[Collected data entries]
________________________

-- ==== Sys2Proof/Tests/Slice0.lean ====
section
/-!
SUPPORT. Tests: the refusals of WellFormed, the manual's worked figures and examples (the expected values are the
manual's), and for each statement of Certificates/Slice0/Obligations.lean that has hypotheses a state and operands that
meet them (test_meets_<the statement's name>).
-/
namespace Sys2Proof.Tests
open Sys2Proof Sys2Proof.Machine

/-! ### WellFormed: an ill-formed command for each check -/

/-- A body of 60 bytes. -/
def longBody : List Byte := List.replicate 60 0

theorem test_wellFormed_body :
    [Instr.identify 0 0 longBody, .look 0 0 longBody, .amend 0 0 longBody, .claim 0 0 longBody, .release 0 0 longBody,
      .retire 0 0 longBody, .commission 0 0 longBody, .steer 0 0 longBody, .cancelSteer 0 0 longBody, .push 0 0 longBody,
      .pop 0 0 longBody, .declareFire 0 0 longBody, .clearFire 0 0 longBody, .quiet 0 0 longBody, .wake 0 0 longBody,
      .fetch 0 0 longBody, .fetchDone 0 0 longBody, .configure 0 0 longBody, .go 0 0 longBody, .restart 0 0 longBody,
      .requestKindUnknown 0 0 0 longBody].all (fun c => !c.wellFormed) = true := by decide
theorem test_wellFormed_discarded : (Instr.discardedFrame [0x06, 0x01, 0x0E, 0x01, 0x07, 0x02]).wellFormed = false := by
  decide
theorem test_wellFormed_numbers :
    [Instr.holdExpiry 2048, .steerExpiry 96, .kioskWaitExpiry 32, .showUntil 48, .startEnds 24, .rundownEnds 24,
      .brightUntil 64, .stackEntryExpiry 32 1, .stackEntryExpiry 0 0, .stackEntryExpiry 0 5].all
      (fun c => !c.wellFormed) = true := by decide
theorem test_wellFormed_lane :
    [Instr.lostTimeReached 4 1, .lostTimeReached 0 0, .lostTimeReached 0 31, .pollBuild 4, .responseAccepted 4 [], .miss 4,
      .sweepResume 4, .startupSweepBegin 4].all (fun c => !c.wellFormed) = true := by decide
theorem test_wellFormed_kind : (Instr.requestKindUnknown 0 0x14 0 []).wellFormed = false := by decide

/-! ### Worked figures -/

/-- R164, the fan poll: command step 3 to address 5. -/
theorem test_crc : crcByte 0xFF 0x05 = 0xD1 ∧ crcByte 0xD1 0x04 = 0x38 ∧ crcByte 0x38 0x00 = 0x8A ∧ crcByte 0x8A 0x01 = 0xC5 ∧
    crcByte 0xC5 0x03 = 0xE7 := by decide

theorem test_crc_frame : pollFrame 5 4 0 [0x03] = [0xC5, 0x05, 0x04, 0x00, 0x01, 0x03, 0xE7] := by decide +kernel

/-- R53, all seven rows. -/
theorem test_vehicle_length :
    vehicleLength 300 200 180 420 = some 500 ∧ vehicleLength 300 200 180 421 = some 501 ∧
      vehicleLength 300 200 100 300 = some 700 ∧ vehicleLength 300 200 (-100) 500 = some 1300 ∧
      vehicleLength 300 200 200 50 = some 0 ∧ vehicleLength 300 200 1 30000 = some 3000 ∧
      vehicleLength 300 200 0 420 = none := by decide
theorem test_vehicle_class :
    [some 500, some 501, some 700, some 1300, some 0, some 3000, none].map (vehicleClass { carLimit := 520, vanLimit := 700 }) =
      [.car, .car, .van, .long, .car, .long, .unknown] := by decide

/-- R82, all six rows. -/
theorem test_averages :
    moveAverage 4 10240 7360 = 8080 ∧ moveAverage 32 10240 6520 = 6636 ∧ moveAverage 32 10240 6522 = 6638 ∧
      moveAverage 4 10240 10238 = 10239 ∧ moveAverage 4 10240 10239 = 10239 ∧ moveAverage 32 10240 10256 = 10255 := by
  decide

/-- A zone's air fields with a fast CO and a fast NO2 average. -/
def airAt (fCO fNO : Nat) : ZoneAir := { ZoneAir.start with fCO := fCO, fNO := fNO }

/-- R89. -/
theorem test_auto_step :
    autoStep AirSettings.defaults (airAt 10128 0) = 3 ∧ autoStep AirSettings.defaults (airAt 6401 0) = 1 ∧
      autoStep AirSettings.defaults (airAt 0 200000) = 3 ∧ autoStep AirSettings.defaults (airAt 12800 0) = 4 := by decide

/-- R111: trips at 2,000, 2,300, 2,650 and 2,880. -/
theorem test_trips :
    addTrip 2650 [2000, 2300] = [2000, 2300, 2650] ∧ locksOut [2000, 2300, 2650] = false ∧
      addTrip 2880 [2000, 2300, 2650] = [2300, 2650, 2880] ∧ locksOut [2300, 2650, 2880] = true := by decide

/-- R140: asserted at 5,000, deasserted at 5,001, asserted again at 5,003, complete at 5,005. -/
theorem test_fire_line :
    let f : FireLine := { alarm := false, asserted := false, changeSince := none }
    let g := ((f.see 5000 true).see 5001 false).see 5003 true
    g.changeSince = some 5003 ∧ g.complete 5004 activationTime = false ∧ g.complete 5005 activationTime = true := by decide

________________________

EXERCISE REQUIREMENTS | Go through the data and show every line where "Tests" occurs.

TASK ANSWER |
-- ==== Sys2Proof/Tests/Slice0.lean ====
SUPPORT. Tests: the refusals of WellFormed, the manual's worked figures and examples (the expected values are the
namespace Sys2Proof.Tests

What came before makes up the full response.